__Problem__
Without changing a single word, output each entry.

__Supplied material__
/-- The furrows that follow channel `c` take their phasors of it, as its fine stream gives them now (R32). -/
def State.phasorsIn (s : State) (c : Nat) (ps : List Phasor) : State :=
  ps.foldl (fun s p =>
    if s.on (FUR_CTL_EN p.fw) && decide (s.rd (FUR_SRC_SRC p.fw) ≤ 1) && decide (s.rd (FUR_SRC_CHA p.fw) = c) then
      s.srcPhasor p.fw p.amp (p.ang % 2 ^ 24) p.rate
    else s) s

/-- A fine sample, from the unshifted result of S7: hopper, silo, the history that the tally takes its rounds from (R120, R142,
R147), and the furrows' phasors. -/
def State.fineSample (s : State) (c : Nat) (xs : List Int) (ps : List Phasor) : State :=
  let r := chainStep (xs.getD 0 0) (s.rd (FLT_SHIFT_SH7 c))
  let h := s.chan1 c
  let odd := s.oddGanged c
  let opens := decide (64 ≤ h.shNew) || decide (2 ≤ h.shOut)
  let inv := s.tapInv c spanF h.setF || opens
  let fl := s.flagBits c spanF inv (r.2 || s.satIn c 7 spanF)
  let w := streamWord (if odd then 0 else r.1) fl
  let g := valueAt (s.clk - 45 * cyFine) (bits h.cfg 3 1) h.gains
  let rec1 : FineRec := { at_ := s.clk, word := w, gain := g, ef := s.rdS (FLT_CTL_EF c) }
  let s := s.setChan c { h with
    setF := s.settleNext h (if h.lastF = 0 then s.clk - cyFine else h.lastF) 96 h.setF opens, lastF := s.clk
    shNew := h.shNew % 64, shOut := h.shOut % 2
    fineQ := (rec1 :: h.fineQ).take 65536 }
  let s := (s.wr (FLT_CHSTAT_VALF c) (b2n !inv)).saturate c (64 * b2n r.2)
  let s := if s.on (FLT_CTL_HOPF c) then s.hopStream 2 c (s.clk - 45 * cyFine) w else s
  (s.siloSample 0 c w.toNat fl true).phasorsIn c ps

/-- The corrected sample of channel `c` that the raw gang stream carries now: taken 18 periods ago, `late` cycles after the
even slot (R103, R120). -/
def State.gangIn (s : State) (c late : Nat) : Int :=
  let h := s.chan1 c
  s1In h.adc ((h.lastC + corDelay + late - s.clk) / 60)

/-- A raw gang sample of the pair whose even channel is `c` (Table 03-11, R103, R125): the even and the odd channel's sample in
turn, or the mean of the two, rounded to 16 bits; a tie rounds up: DESIGN CHOICE (log 133). CINV is the even input's and that of
the slices that convert it, CDEG and CNSP those of the slices of both channels. -/
def State.rawSample (s : State) (c : Nat) : State :=
  let mode := s.gangMode (c / 2)
  if c % 2 = 1 ∨ mode = 0 then s
  else
    let h := s.chan1 c
    let at_ := s.clk - corDelay
    let fe := h.flagsIn (at_ - 1) at_
    let fo := (s.chan1 (c + 1)).flagsIn (at_ - 1) at_
    let second := decide (mode = 1) && decide (h.rawN % 2 = 1)
    let v := if mode = 2 then satS 16 ((s.gangIn c 0 + s.gangIn (c + 1) 0 + 256) / 512)
      else satS 16 ((s.gangIn (if second then c + 1 else c) (if second then 30 else 0) + 128) / 256)
    let both := decide (mode = 2)
    let o := if both || second then fo else 0
    let e := if both || !second then fe else fe % 2
    let inv := decide (e % 2 = 1) || decide (bit o 3 = 1)
    let fl := b2n inv * 8 + bit (e ||| o) 1 * 4 + bit (e ||| o) 2 * 2 + b2n (decide (v = 32767 ∨ v = -32768))
    let s := s.siloSample 2 (c / 2) (tc 16 v) fl (decide (h.rawN = 0))
    s.setChan c { h with rawN := (h.rawN + 1) % 64, rawFlags := if h.rawN = 63 then 0 else h.rawFlags ||| fl }

/-- STREAM_SAMPLE (R120): a sample of tap `t` of channel `c`, from what its stages do not fix: the conversions of C and the
integrator's result, the unshifted results of W's and F's filters, whose coefficients the manual does not print, and the
phasors that furrows form from F. -/
def opStreamSample (c : Fin 48) (t : Tap) (xs : List Int) (ps : List Phasor) (s : State) : State :=
  match t with
  | .c => s.coarseSample c xs
  | .w => s.wideSample c xs
  | .f => s.fineSample c xs ps
  | .raw => s.rawSample c

/-- SETTLING_CLOSE (R126): the window of a tap has covered its samples, and the stream is valid again. -/
def opSettlingClose (c : Fin 48) (t : Tap) (s : State) : State :=
  let h := s.chan1 c
  match t with
  | .c => if s.tapInv c spanC h.setC = false ∧ h.hist ≠ [] then s.wr (FLT_CHSTAT_VALC c) 1 else s
  | .w => if s.tapInv c spanW h.setW = false ∧ h.lastW ≠ 0 then s.wr (FLT_CHSTAT_VALW c) 1 else s
  | .f => if s.tapInv c spanF h.setF = false ∧ h.fineQ ≠ [] then s.wr (FLT_CHSTAT_VALF c) 1 else s
  | .raw => s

__Final answer__
/-- The furrows that follow channel `c` take their phasors of it, as its fine stream gives them now (R32). -/
def State.phasorsIn (s : State) (c : Nat) (ps : List Phasor) : State :=
  ps.foldl (fun s p =>
    if s.on (FUR_CTL_EN p.fw) && decide (s.rd (FUR_SRC_SRC p.fw) ≤ 1) && decide (s.rd (FUR_SRC_CHA p.fw) = c) then
      s.srcPhasor p.fw p.amp (p.ang % 2 ^ 24) p.rate
    else s) s

/-- A fine sample, from the unshifted result of S7: hopper, silo, the history that the tally takes its rounds from (R120, R142,
R147), and the furrows' phasors. -/
def State.fineSample (s : State) (c : Nat) (xs : List Int) (ps : List Phasor) : State :=
  let r := chainStep (xs.getD 0 0) (s.rd (FLT_SHIFT_SH7 c))
  let h := s.chan1 c
  let odd := s.oddGanged c
  let opens := decide (64 ≤ h.shNew) || decide (2 ≤ h.shOut)
  let inv := s.tapInv c spanF h.setF || opens
  let fl := s.flagBits c spanF inv (r.2 || s.satIn c 7 spanF)
  let w := streamWord (if odd then 0 else r.1) fl
  let g := valueAt (s.clk - 45 * cyFine) (bits h.cfg 3 1) h.gains
  let rec1 : FineRec := { at_ := s.clk, word := w, gain := g, ef := s.rdS (FLT_CTL_EF c) }
  let s := s.setChan c { h with
    setF := s.settleNext h (if h.lastF = 0 then s.clk - cyFine else h.lastF) 96 h.setF opens, lastF := s.clk
    shNew := h.shNew % 64, shOut := h.shOut % 2
    fineQ := (rec1 :: h.fineQ).take 65536 }
  let s := (s.wr (FLT_CHSTAT_VALF c) (b2n !inv)).saturate c (64 * b2n r.2)
  let s := if s.on (FLT_CTL_HOPF c) then s.hopStream 2 c (s.clk - 45 * cyFine) w else s
  (s.siloSample 0 c w.toNat fl true).phasorsIn c ps

/-- The corrected sample of channel `c` that the raw gang stream carries now: taken 18 periods ago, `late` cycles after the
even slot (R103, R120). -/
def State.gangIn (s : State) (c late : Nat) : Int :=
  let h := s.chan1 c
  s1In h.adc ((h.lastC + corDelay + late - s.clk) / 60)

/-- A raw gang sample of the pair whose even channel is `c` (Table 03-11, R103, R125): the even and the odd channel's sample in
turn, or the mean of the two, rounded to 16 bits; a tie rounds up: DESIGN CHOICE (log 133). CINV is the even input's and that of
the slices that convert it, CDEG and CNSP those of the slices of both channels. -/
def State.rawSample (s : State) (c : Nat) : State :=
  let mode := s.gangMode (c / 2)
  if c % 2 = 1 ∨ mode = 0 then s
  else
    let h := s.chan1 c
    let at_ := s.clk - corDelay
    let fe := h.flagsIn (at_ - 1) at_
    let fo := (s.chan1 (c + 1)).flagsIn (at_ - 1) at_
    let second := decide (mode = 1) && decide (h.rawN % 2 = 1)
    let v := if mode = 2 then satS 16 ((s.gangIn c 0 + s.gangIn (c + 1) 0 + 256) / 512)
      else satS 16 ((s.gangIn (if second then c + 1 else c) (if second then 30 else 0) + 128) / 256)
    let both := decide (mode = 2)
    let o := if both || second then fo else 0
    let e := if both || !second then fe else fe % 2
    let inv := decide (e % 2 = 1) || decide (bit o 3 = 1)
    let fl := b2n inv * 8 + bit (e ||| o) 1 * 4 + bit (e ||| o) 2 * 2 + b2n (decide (v = 32767 ∨ v = -32768))
    let s := s.siloSample 2 (c / 2) (tc 16 v) fl (decide (h.rawN = 0))
    s.setChan c { h with rawN := (h.rawN + 1) % 64, rawFlags := if h.rawN = 63 then 0 else h.rawFlags ||| fl }

/-- STREAM_SAMPLE (R120): a sample of tap `t` of channel `c`, from what its stages do not fix: the conversions of C and the
integrator's result, the unshifted results of W's and F's filters, whose coefficients the manual does not print, and the
phasors that furrows form from F. -/
def opStreamSample (c : Fin 48) (t : Tap) (xs : List Int) (ps : List Phasor) (s : State) : State :=
  match t with
  | .c => s.coarseSample c xs
  | .w => s.wideSample c xs
  | .f => s.fineSample c xs ps
  | .raw => s.rawSample c

/-- SETTLING_CLOSE (R126): the window of a tap has covered its samples, and the stream is valid again. -/
def opSettlingClose (c : Fin 48) (t : Tap) (s : State) : State :=
  let h := s.chan1 c
  match t with
  | .c => if s.tapInv c spanC h.setC = false ∧ h.hist ≠ [] then s.wr (FLT_CHSTAT_VALC c) 1 else s
  | .w => if s.tapInv c spanW h.setW = false ∧ h.lastW ≠ 0 then s.wr (FLT_CHSTAT_VALW c) 1 else s
  | .f => if s.tapInv c spanF h.setF = false ∧ h.fineQ ≠ [] then s.wr (FLT_CHSTAT_VALF c) 1 else s
  | .raw => s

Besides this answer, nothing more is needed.